- _Assignment_
Repeat exactly, and only, the lines of the entries below from the one with "false old v).1" through the one with "match r.op with", both ends included.
BEGIN Dataset records
/-- A request for ownership at the home: the data are not sent to a requester that holds the line. -/
def State.doGetm (s : State) (line p who : Nat) (prio : BitVec 3) : State :=
  let s := s.l2Touch line prio
  let d := s.dirOf line
  let invs := (d.others p).map (fun q => CohMsg.inv line q p)
  let s := s.setDir line ⟨.m, some p, [], some p⟩
  let own := CohMsg.data line p who invs.length prio .m true (!(d.sharers.contains p || d.owner == some p))
  match d.st, d.owner with
  | .i, _ | .s, _ | _, none => s.send (invs ++ [own])
  | _, some y => if y = p then s.send (invs ++ [own]) else s.send (invs ++ [.fwd line y p who invs.length prio true])

/-- The new value of an atomic of `n` bytes: `v` is the operand, or the new value of a compare-and-swap whose expected
value is `e` (R162). -/
def atomNew (op : AOp) (n : Nat) (signed : Bool) (old v e : Nat) : Nat :=
  let m := 2 ^ (8 * n)
  let f : Fmt := if n = 8 then .f64 else .f32
  let sv := fun (x : Nat) => intVal signed (8 * n) x
  match op with
  | .add => (old + v) % m
  | .and => Nat.land old v
  | .or => Nat.lor old v
  | .xor => Nat.xor old v
  | .min => if sv v < sv old then v else old
  | .max => if sv old < sv v then v else old
  | .exch => v
  | .cas => if old = e then v else old
  | .fadd => (fpAdd f .rne (Fmt.val f old) (Fmt.val f v)).1
  | .fmin => (fpMinMax f false old v).1
  | .fmax => (fpMinMax f true old v).1
/-- The answer of a far atomic reaches the operation of its item: the old value, or the reason it failed. -/
def State.answerFar (s : State) (r : FarReq) (old : Nat) (fail : Option Nat) : State :=
  match r.op with
  | some n => { s with ops := AMap.upd s.ops n (fun o => match o.kind with
      | .atomic l => { o with kind := .atomic { l with val := BitVec.ofNat 128 old, fail := fail, pend := false } }
      | _ => o) }
  | none => if fail.isSome then s.addPending r.item (redErr r.addr) else s
/-- The slice's atomic unit executes a far atomic, all copies of the line being gone; its requester then reports
completion (R162, R298, R303). -/
def State.executeFar (s : State) (line : Nat) (r : FarReq) : State :=
  let bs := s.mem.readN r.pa r.bytes
  let bad := s.memErr.any (fun p => decide (r.pa ≤ p) && decide (p < r.pa + r.bytes))
  let old := leNat bs
  let s := if bad then s.answerFar r 0 (some 4)
    else (s.writeHome (jobOf r.item) r.va r.pa (leBytes (atomNew r.aop r.bytes r.signed old r.v r.e) r.bytes)).answerFar r old none
  (s.setDir line { DirEnt.none with busy := some (partyOf r.core line) }).send [.complete line (partyOf r.core line)]
/-- A far atomic at the home: every copy is invalidated and its data gathered, and the operation is then executed. -/
def State.doFar (s : State) (line : Nat) (r : FarReq) : State :=
  let s := s.l2Touch line r.prio
  let d := s.dirOf line
  let ps := (d.sharers ++ d.owner.toList).eraseDups
  if ps.isEmpty then s.executeFar line r
  else
    let s := s.setDir line { d with busy := some homeParty }
    { s.send (ps.map (fun q => .inv line q homeParty)) with
      gathers := s.gathers ++ [⟨line, homeParty, r.core, none, ps.length, 0, false, r.prio, some r⟩] }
END Dataset records
- _Answer for the task_
  | .fmin => (fpMinMax f false old v).1
  | .fmax => (fpMinMax f true old v).1
/-- The answer of a far atomic reaches the operation of its item: the old value, or the reason it failed. -/
def State.answerFar (s : State) (r : FarReq) (old : Nat) (fail : Option Nat) : State :=
  match r.op with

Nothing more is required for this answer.